Green learned from Michigan State head coach Tom Izzo that leadership requires having a feel for every individual. By connecting with everyone on a one-on-one level, the sum of the parts add up.
“If you think you’re going to lead a team, you’re an idiot — you have to lead guys that make up a team,” Green said. “Leading someone doesn’t look the same as leading the next guy. You’ve got to figure out what makes guys tick, what gets a guy going. I’m still figuring that out.”
Green said he and Hield went back and forth after his profanities, which he welcomes. That type of conversation is normal on a basketball court. Healthy, even.

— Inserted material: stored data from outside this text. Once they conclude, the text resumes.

/-- Batches, tokens, repairs and builds (R199, R200, R204 to R213, R298, R302): the first batch of a context after its switch
is due reaches the mitre point and is bound to the CURRENT copy, whose batch count rises and falls with BATCH_END; a token
that the operations of its step have sampled is recorded before its frame is sent, and the last one completes the request; requests that have waited
for a damaged block too long end with COPY_DAMAGED; a verified build is COMPLETE, a stalled one STOPPED.
Rows whose completion it states, under conditions on state and operands alone: BUILD_VERIFY_COMPLETE, BUILD_STALL,
REPAIR_TIMEOUT, BATCH_ISSUE, BATCH_END, TOKEN_RELEASE. -/
def Obligations.BatchesTokensAndBuilds : Prop :=
  (∀ (c : BitVec 12) (batch : Nat) (t : Task) (b : Bool) (s : State), (getCtx s c.toNat).state ≠ .unregistered →
    s.batches = [] → findTask s t.num = some t → t.context = c.toNat → t.gang = none → findRequest s t.jsn = none →
    (getCtx s c.toNat).pendingTo = none →
    let copy := ((getCtx s c.toNat).currentCopy).getD 0
    (getCtx s c.toNat).holding copy = some b →
    exec (.batchIssue c batch [t.num]) s =
      (let u := modSlot s c.toNat b fun x => { x with batches := x.batches + 1 }
       Next (settleAll (sendBatches (modTask { u with
         batches := [{ num := batch, context := c.toNat, copy := copy, tasks := [t.num] }] }
         t.num fun q => { q with copy := copy }) t copy)))) ∧
  (∀ (batch : Nat) (x : Batch) (k : Bool) (s : State), s.batches = [x] → x.num = batch → x.tasks = [] →
    (getCtx s x.context).holding x.copy = some k →
    exec (.batchEnd batch) s = Next (settleCtx (modSlot { s with batches := [] } x.context k fun y =>
      { y with batches := y.batches - 1 }) x.context)) ∧
  (∀ (jsn : Nat) (token : BitVec 32) (inexact : Bool) (r : Request) (b : Batch) (t : Task) (s : State),
    findRequest s jsn = some r → r.jsn = jsn → r.service = 1 → r.phase = .running → s.batches = [b] → b.tasks = [t.num] →
    s.tasks = [t] → t.jsn = jsn → r.replayed = none → mramHeld s = false →
    (∀ x ∈ s.facets.toList, ∀ d ∈ x.drains, d.task ≠ t.num) →
    sampledAs r (seedFor s r) r.tokens.length token.toNat 0 1 true t.sampled = true →
    let k := r.tokens.length
    let i := inexact || t.inexact
    let u := modRequest ((jNote s [mkEntry 3 0 1 jsn (leBytes 4 k ++ leBytes 4 token.toNat)]).inc 0x6010_05) jsn fun q =>
      { q with tokens := q.tokens ++ [token.toNat], replayed := none }
    let stop := stopReason r token.toNat (k + 1)
    let sent := tokenFrame u r k token.toNat stop i
    exec (.tokenRelease jsn token inexact) s =
      if stop = 0 then Next (settleAll (modRequest (awaitAdmission sent jsn fun q => { q with targetBase := sent.now }) jsn fun q =>
          { q with wasReplayed := false, rebased := false }))
      else Next (complete u { r with tokens := r.tokens ++ [token.toNat] } 1 fun v => tokenFrame v r k token.toNat stop i)) ∧
  (∀ (jsn : Nat) (token : BitVec 32) (inexact : Bool) (s : State), stepOf s jsn = none →
    exec (.tokenRelease jsn token inexact) s = Next s) ∧
  (∀ (c : BitVec 12) (slot : Bool) (r : Request) (a : Nat) (s : State), ((getCtx s c.toNat).slot slot).damaged ≠ [] →
    s.requests = [r] → r.context = c.toNat → r.damagedAt = some a → s.num 0x5000_05 * 307200 ≤ s.since a →
    exec (.repairTimeout c slot) s = Next (endRequest s r.jsn 13 0 0 0)) ∧
  (∀ (c : BitVec 12) (slot : Bool) (s : State),
    let x := (getCtx s c.toNat).slot slot
    (x.state = .verifying → verifyCopy s c.toNat x (fun _ _ => true) = 0 →
      ((getCtx s c.toNat).model, (getCtx s c.toNat).stage, x.copyId) ∉ s.needed →
      exec (.buildVerifyComplete c slot) s = Next (settleCtx (pruneNeeded ((modSlot s c.toNat slot fun y =>
        { y with state := .complete }).raise 0x5011 0xFF (ctxData c.toNat slot x.copyId))) c.toNat)) ∧
    (∀ cause, x.state = .verifying → verifyCopy s c.toNat x (fun _ _ => true) = cause + 1 →
      exec (.buildVerifyComplete c slot) s = Next (clearSlot (buildFailed s c.toNat slot (cause + 1)) c.toNat slot)) ∧
    (x.state = .building → s.num 0x5000_06 * 307200 ≤ s.since x.gainAt →
      exec (.buildStall c slot) s = Next (modSlot (buildFailed s c.toNat slot 4) c.toNat slot fun y =>
        { y with state := .stopped })))

/-! ## Streams -/

/-- Jigs and streams (R226 to R235, R245, R246): JIG_START of a well-formed jig writes its entries and starts it, of one that
is not raises its fault; an emission past the end ends the jig, one outside its memory, or of the remote fetch engine outside the windows granted (R577; log
entry 145), faults, any other loads or stores at its address, and an index of its gather list that cannot be corrected aborts its
task (R365); ready buffers are pushed in order; the head that the control cores consume is released; a producer that has
starved may use its escape reserve; a watched task without progress has a due grant made first (R247), else the youngest of its
set aborted for replay.
Rows whose completion it states, under conditions on state and operands alone: JIG_START, JIG_EMISSION,
PLANE_CONVERT_COMPLETE, HANDLE_PUSH, BUFFER_RELEASE, ESCAPE_GRANT, STALL_ABORT. -/
def Obligations.JigsPushesAndStalls : Prop :=
  (∀ (e : Fin 9) (jig : BitVec 8) (eic : PairId) (st : BitVec 10) (entries : List (BitVec 64)) (what : JigData) (x : Stream)
      (s : State), findStream s eic.val st.toNat = some x → s.jigs = [] →
    let es := entries.map fun i => i.toNat
    let u : State := { s with jigTable := sparsePut (fun _ => []) s.jigTable (e.val * 256 + jig.toNat) (es.take 16) }
    (jigBad e.val es = none → exec (.jigStart e jig eic st entries what) s = Next (touch { modStream u eic.val st.toNat (bindReceiver (jigShape es)) with jigs := [
      { engine := e.val, jig := jig.toNat, eic := eic.val, stream := st.toNat, entries := es, next := 0,
        tag := bitsOf (jigShape es).ender 53 46, emitted := 0, openBuf := none, data := [], converting := false, what := what,
        reading := 0, got := [], hold := none, skip := 0, ended := false, catchup := false,
        firstSerial := x.nextSerial }] } x.desc.task)) ∧
    (∀ i, jigBad e.val es = some i → exec (.jigStart e jig eic st entries what) s =
      Next (jigFault u eic.val e.val jig.toNat st.toNat x.desc.task i 0))) ∧
  (∀ (e : Fin 9) (jig : BitVec 8) (errs : List (Nat × ReadOutcome)) (j : JigRun) (s : State), s.jigs = [j] → j.engine = e.val →
    j.jig = jig.toNat → j.ended = false → j.catchup = false → j.converting = false → j.reading = 0 →
    jigBad j.engine j.entries = none → s.power.dips = [] →
    let sh := jigShape j.entries
    let fault := fun (i a : Nat) => jigFault s j.eic j.engine j.jig j.stream (jigTask s j) i a
    (sh.total ≤ j.next → exec (.jigEmission e jig errs) s = Next (endJig s j.eic j.stream sh.total)) ∧
    (∀ i a, j.next < sh.total → jigAddr s sh (jigLimit s j sh) j.next = .error (i, a) →
      exec (.jigEmission e jig errs) s = Next (fault i a)) ∧
    (∀ a, j.next < sh.total → jigAddr s sh (jigLimit s j sh) j.next = .ok a →
      (∀ i b, windowFault s j sh a = some (i, b) → exec (.jigEmission e jig errs) s = Next (fault i b)) ∧
      (windowFault s j sh a = none → jigReady s j = false →
        exec (.jigEmission e jig errs) s = Next (if sh.store then s else loadEmission s j sh a errs)) ∧
      (windowFault s j sh a = none → jigReady s j = true →
        exec (.jigEmission e jig errs) s = Next (match checkRanges .hbm sh.stack (gatherWord sh j.next) (countGather s j.engine sh) with
          | (u, none) => if sh.store then storeEmission u j sh a else loadEmission u j sh a errs
          | (u, some b) => abortTask (noteHbmBad u sh.stack b 3 (jigTask u j) 1 (contextOf u (jigTask u j))) (jigTask u j) .replay 256)))) ∧
  (∀ (n : PairId) (c : ConvertJob) (rest : List ConvertJob) (j : JigRun) (s : State), s.converts[n.val] = c :: rest →
    c.made = true → (s.jigs.find? fun j => j.eic == c.eic && j.stream == c.stream && !j.ended) = some j →
    exec (.planeConvertComplete n) s =
      (let r := pushRecords s c.eic c.stream (jigShape j.entries) c.records
       Next (endJig (endConvert r.1 c r.2) c.eic c.stream (jigShape j.entries).total))) ∧
  (∀ (n : PairId) (st : BitVec 10) (s : State), (findStream s n.val st.toNat = none → exec (.handlePush n st) s = Next s) ∧
    (∀ x, findStream s n.val st.toNat = some x → exec (.handlePush n st) s =
      Next (if x.desc.producer = 0x49 ∧ x.ready.isEmpty = true then coreBiscuit s n.val st.toNat
        else pushAll s n.val st.toNat 64))) ∧
  (∀ (f : FacetId) (q : Fin 32) (x : Stream) (i : QItem) (s : State), coreStream (finishRuns s f.val) f.val q.val = some (x, i) →
    exec (.bufferRelease f q) s = Next (releaseBuf (popQueue (finishRuns s f.val) f.val q.val) x.desc.eic x.desc.stream i.buf
      (receiverAt x f.val q.val))) ∧
  (∀ (n : PairId) (st : BitVec 10) (x : Stream) (t : Nat) (s : State), findStream s n.val st.toNat = some x →
    x.desc.eic = n.val → x.desc.stream = st.toNat → x.starvedAt = some t → s.num 0x4100_05 ≤ s.since t → x.desc.escape = true → x.granted = false → x.desc.poolBlocks ≤ x.held →
    exec (.escapeGrant n st) s = Next (touch ((modStream s n.val st.toNat fun x => { x with granted := true }).inc
      (fam 0x4200_07 n.val)) x.desc.task)) ∧
  (∀ (task : BitVec 16) (t v : Task) (x : Stream) (s : State), findTask s task.toNat = some t → s.streams = [x] →
    x.desc.task = task.toNat → watched s task.toNat = true → s.num 0x4100_04 ≤ s.since t.progressAt →
    (grantDue s x = true → exec (.stallAbort task) s = Next (grantEscape s x)) ∧
    (grantDue s x = false →
    youngest s (task.toNat :: blockers s x) = some v →
    exec (.stallAbort task) s = Next (touch (abortTask ((s.inc (fam 0x4200_06 x.desc.eic)).raise 0x4040 x.desc.eic
      (leBytes 1 x.desc.producer ++ leBytes 2 task.toNat ++ leBytes 2 x.desc.stream ++ leBytes 2 v.num)) v.num .replay 256)
      task.toNat)))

It’s important to be someone who can receive a shouting message, Green said. He noted that he had no problem with Dennis Schroder — who just joined the team two weeks ago — going at him recently. Same with Kyle Anderson.
Green has always been a vocal leader, and it hasn’t always worked out for him. His infamous argument with Kevin Durant on the bench in 2018 earned him a suspension and sowed tension within the team. He recently called the Jordan Poole punch “one of my biggest failures as a vet.”
But Green is generally regarded as an excellent teammate. He’s an X’s and O’s expert, competitive beast and organizational pillar. Coach Steve Kerr has raved about Green’s influence this year especially.
In the third quarter against the Suns, he was just trying to get through to Hield.
“To go at Buddy the way I did, we needed that in that moment,” Green said. “We’re flat, we’d just turned the ball over. Lock in.”
The big-picture goal is to create a culture of accountability. Earlier this season, Kerr said the beauty of coaching Curry is that “he lets me yell at him.” During a timeout against Boston, Kerr lit into Curry for an ill-advised turnover. Curry later said he just wants to be coached like anyone else.
When players like Green and Curry are fine with getting chewed out, the rest of the locker room notices.
Including Hield.
“I’ve happened to play in a lot of championship basketball, lot of meaningful basketball,” Green said. “Buddy hasn’t had the opportunity to play a lot of meaningful basketball in this league. Guess what? It’s our job to make sure he understands what that means. And if people don’t like it, so be it. That’s why they don’t have four championships and I do.”